- Villa-Lobos in June 1952
- Catalogue: W527
- Composed: 1955
- Dedication: Serge and Natalie Koussevitzky
- Published: 1955: Paris
- Publisher: Max Eschig
- Movements: 4
- Scoring: Orchestra

Premiere
- Date: 2 March 1956:
- Location: Symphony Hall, Boston
- Conductor: Heitor Villa-Lobos
- Performers: Boston Symphony Orchestra

= Symphony No. 11 (Villa-Lobos) =

Symphony No. 11 is a composition by the Brazilian composer Heitor Villa-Lobos, written in 1955. A performance lasts about 25 minutes.

On 29 October 1954, along with a number of other prominent composers, Villa-Lobos was commissioned jointly by the Koussevitzky Music Foundation in the Library of Congress and the Boston Symphony Orchestra for a work to celebrate that orchestra's 75th anniversary. In response, he composed his Eleventh Symphony, which was completed in 1955. The autograph manuscript of the score, held by the Library of Congress, Washington, DC, is dedicated to Serge and Natalie Koussevitzky.

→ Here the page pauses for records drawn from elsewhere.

-- ==== Sys2Proof/Machine/Receive.lean ====
section
/-!
DEFINITION. What arrives at a port: frames, their packets, and the switch on the way of a packet (R201, R206, R226 to R232, R238,
R240, R242, R340).
-/

namespace Sys2Proof.Machine

/-! ### Packets (R201, R230, R238, R240) -/

/-- Deliver a packet to this node: a request to the target side, a response to the source side (R240). -/
def State.deliver (s : State) (c : Cargo) : State :=
  match c with
  | .request t q => s.deliverReq t.toNat q
  | .response t p =>
    if t.toNat = 0x10 then s.response p false
    else if t.toNat = 0x11 then s.response { p with data := [] } false
    else s.response p true

/-- A packet as the switch takes it in: AGE grows by the time in the switch, and LEVEL and PASSED rise at a global port and at
the intermediate member of an in-group detour (R201, R230, R240). -/
def State.takeIn (s : State) (p : Nat) (k : Packet) (spent : Nat) : Packet :=
  let k0 : Packet := { k with cargo := k.cargo.withAge (min 0xFFFF (k.cargo.age + spent)) }
  let k1 : Packet :=
    if 31 ≤ p then
      let x := k0.raise
      if x.nonmin ∧ ¬ x.ingroup ∧ s.nodeId / 32 = x.inter.toNat % 512 then x.setFlag 2 else x
    else k0
  if k1.nonmin ∧ k1.ingroup ∧ ¬ k1.passed ∧ s.nodeId % 32 = k1.inter.toNat % 32 then (k1.setFlag 2).raise else k1

/-- What the switch does with a packet taken in: none where it is to be delivered here (R201, R238, R240). -/
def State.switched (s : State) (k : Packet) : Option State :=
  if 1000 ≤ k.cargo.age ∨ 5 < k.hops.toNat then some (s.bump rFswDiscard)
  else if k.cargo.isMcast ∧ s.nodeId / 32 = k.cargo.dst % 2 ^ 14 / 32 then none
  else if k.target.toNat % 2 ^ 14 = s.nodeId then
    (if k.cargo.typ = 8 ∨ k.cargo.typ = 9 then
      match s.gatePort (2 ^ 15 + k.cargo.dst % 64) with
      | some q => some (if s.portKeyed q then s.sendPacket k q else s.bump rFswUnreach)
      | none => some (s.bump rFswUnreach)
     else none)
  else some (s.forward k)

/-- A packet of a port in BOOT is for this node and a relay request or an answer to one; every other is discarded (R340). -/
def State.bootPacket (s : State) (k : Packet) : Bool := decide (k.target.toNat % 2 ^ 14 = s.nodeId) && k.cargo.boots

/-- PACKET_FORWARD: a packet arrives on a port: it is delivered, sent on its gateway's port, forwarded, re-routed or discarded;
`spent` is the time in the switch in us, rounded up. -/
def execPacketForward (p : Fin 48) (k : Packet) (spent : BitVec 16) (s : State) : Outcome :=
  if !s.linkRuns p.val then .next s
  else if s.portState p.val = poBoot ∧ ¬ s.bootPacket k then .next (s.bump rFswDiscard)
  else
    let k1 := s.takeIn p.val k spent.toNat
    match s.switched k1 with
    | some t => .next t
    | none =>
      match k1.cargo with
      | .request t q => .next (if s.stops t.toNat q then s else s.deliver k1.cargo)
      | .response _ _ => .next (s.deliver k1.cargo)

/-! ### Frames (R226, R227, R230 to R232) -/

/-- A whole packet has arrived in the blocks of a VC: it goes through the switch, and its blocks are freed unless it stops at the
full input hold (R206, R230; one microsecond in the switch, log entry 92). -/
def State.packetIn (s : State) (p vc : Nat) (b : List Byte) : State :=
  let n := b.length / 256
  let k := readPacket b
  if s.portState p = poBoot ∧ ¬ s.bootPacket k then (s.bump rFswDiscard).freePort p vc n
  else
    let k1 := s.takeIn p k 1
    match s.switched k1 with
    | some t => t.freePort p vc n
    | none =>
      match k1.cargo with
      | .request t q =>
        if !(s.port p).rxStop.isEmpty || s.stops t.toNat q then s.onPort p fun x => { x with rxStop := x.rxStop ++ [(vc, n, k1.bytes)] }
        else (s.deliver k1.cargo).freePort p vc n
      | .response _ _ => (s.deliver k1.cargo).freePort p vc n

/-- Take one packet block: SOP opens a packet of its VC, EOP ends it; a block outside a packet is freed (R229). -/
def State.blockIn (s : State) (p : Nat) (b : Block) : State :=
  let part := if b.sop then some [] else SMap.get none (s.port p).rxPart b.vc
  match part with
  | none => s.freePort p b.vc 1
  | some x =>
    let y := x ++ b.data
    if b.eop then (s.onPort p fun z => { z with rxPart := SMap.set none z.rxPart b.vc none }).packetIn p b.vc y
    else s.onPort p fun z => { z with rxPart := SMap.set none z.rxPart b.vc (some y) }

/-- Ask for the replay of the next frame expected: the next frame carries NAK (R227). -/
def State.nakFrame (s : State) (p : Nat) : State := s.sendFrame p [] flagNak

/-- The partner's NAK: the frames kept from the one named are sent again unchanged; after eight in a row of one frame the port
leaves UP for LOCK, or waits in DETECT while FAB is down (R227, R235). -/
def State.takeNak (s : State) (p ack : Nat) : State :=
  let x := s.port p
  let n := if x.nakOf = ack then x.naks + 1 else 1
  let s1 := s.onPort p fun y => { y with nakOf := ack, naks := n }
  if 8 ≤ n ∧ s.portState p = poUp then s1.enterPort p (if s1.fabUp then poLock else poDetect) 0
  else
    let again := x.replay.filter fun f => decide (ack ≤ f.1)
    again.foldl (fun t f => t.emit (.frame p f.2)) (s1.bump rFportReplays again.length p)

/-- The content of a frame's packet blocks: decrypted under the key slot that EPOCH names, and none where the tag fails or the
slot holds no key (R231); plain in BOOT. -/
def State.frameText (s : State) (p : Nat) (v : FrameView) : Option (List Byte) :=
  if s.portState p = poBoot then some v.data
  else
    let key := SMap.get [] (s.port p).keys (if bitOf (fieldLE v.control 0x10 1) 1 then 1 else 0)
    let w := s.rd rFportPartner p
    if key = [] then none
    else gcmOpen key (frameNonce (fieldLE v.control 0 8) (bitsOf w 13 0) (bitsOf w 29 24)) (frameAad v.types v.control v.service)
      (v.data ++ v.tag)

/-- A frame whose tag fails: counted, and with sixteen in 1 ms the port fails (R232). -/
def State.tagFailed (s : State) (p : Nat) : State :=
  let fails := s.now :: ((s.port p).tagFails.filter fun t => decide (s.now < t + 1000000))
  let s1 := (s.bump rFportAuthFail 1 p).onPort p fun x => { x with tagFails := fails }
  if 16 ≤ fails.length then (s1.enterPort p poFailed 5).raise tyFport p eLinkAuth 0 0 else s1.nakFrame p

/-- The link control block of an accepted frame: the partner's EPOCH retires the old key, RETUNE is noted, and CREDITS returns
what the partner has freed (Table 11-3, R230, R231). -/
def State.takeControl (s : State) (p : Nat) (c : List Byte) : State :=
  let flags := fieldLE c 0x10 1
  let slot := (bitOf flags 1).toNat
  let s1 := s.onPort p fun x => { x with
    rxNext := x.rxNext + 1, peerRetune := bitOf flags 2
    credit := (upTo 7).map fun i => x.credit.getD i 0 + fieldLE c (0x12 + 2 * i) 2 }
  if s1.portState p = poUp ∧ slot = (s1.port p).txSlot then
    (s1.setFlag rFportStat (16 + (1 - slot)) false p).onPort p fun x => { x with keys := SMap.set [] x.keys (1 - slot) [] }
  else s1

/-- LINK_FRAME: a frame arrives on a port that carries frames: codewords that cannot be corrected, a tag that fails or a sequence
ahead ask for a replay; a frame in order is accepted with its control block and its packets (R227 to R232). -/
def execLinkFrame (p : Fin 48) (f : Frame) (s : State) : Outcome :=
  if !s.linkRuns p.val then .next s
  else
    let s0 := s.bump64 rFportFecCorr f.corrected.toNat p.val
    let v := splitFrame f.bytes
    let fseq := fieldLE v.control 0 8
    if f.uncorrectable.toNat ≠ 0 then .next ((s0.bump rFportFecUncorr f.uncorrectable.toNat p.val).nakFrame p.val)
    else
      match s0.frameText p.val v with
      | none => .next (s0.tagFailed p.val)
      | some text =>
        let next := (s0.port p.val).rxNext
        if next < fseq then .next (s0.nakFrame p.val)
        else if fseq < next then .next s0
        else
          let bs := dataBlocks v.types text
          let s1 := (s0.takeControl p.val v.control).bump64 rFportRxBlocks bs.length p.val
          let s2 :=
            if bitOf (fieldLE v.control 0x10 1) 0 then s1.takeNak p.val (fieldLE v.control 8 8)
            else s1.onPort p.val fun x => { x with naks := 0 }
          if s2.linkRuns p.val then .next ((bs.foldl (fun t b => t.blockIn p.val b) s2).rxGo) else .next s2

/-! ### The idle step -/

/-- What the fabric side goes on with while no command waits: requests stopped at the ports, waiting requests, rings, and the
blocks queued at the ports (R13, R195, R206, R215, R230). -/
def State.fabricGo (s : State) : State :=
  let t := s.rxGo.pump.ringGo
  t.ports.foldl (fun u e => u.portGo e.1) t

/-- The main loops of the running processors kick their watchdogs, at a free choice for each (R341; log entry 89). -/
def State.kicks (s : State) : State :=
  let v := (s.free 61).1
  (upTo 6).foldl (fun t i => if t.fwState i = 3 ∧ v / 2 ^ i % 2 = 1 then t.kickFw i else t) (s.free 61).2

/-- The lanes that hold so far at each port in LOCK, not yet all of them, at a free choice (R233, Table 11-11; log entry 89). -/
def State.someLanes (s : State) : State :=
  let v := (s.free 62).1
  (upTo 48).foldl (fun t p => if t.portState p = poLock ∧ t.trains p then t.setFld rFportStat 31 24 (v / 256 ^ p % 255) p else t)
    (s.free 62).2

/-- The idle step: the fabric side goes on, watchdogs are kicked, lanes lock, and one free choice of what happens between commands is
made (log entry 89). -/
def State.idleStep (s : State) : State := if s.boot.held then s else s.fabricGo.kicks.someLanes.idle

end Sys2Proof.Machine
end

The symphony was first performed in Symphony Hall, Boston, on 2 March 1956 by the Boston Symphony Orchestra, conducted by the composer. The performance was warmly received in the press.

==Music==
The symphony is scored for an orchestra consisting of 2 piccolos, 2 flutes, 2 oboes, cor anglais, 2 clarinets, bass clarinet, 2 bassoons, contrabassoon, 4 horns, 4 trumpets, 4 trombones, tuba, percussion (timpani, tam-tam, cymbals, triangle, matraca [a wooden rattle], bass drum, marimba, xylophone, celesta, and vibraphone), 2 harps, piano, and strings.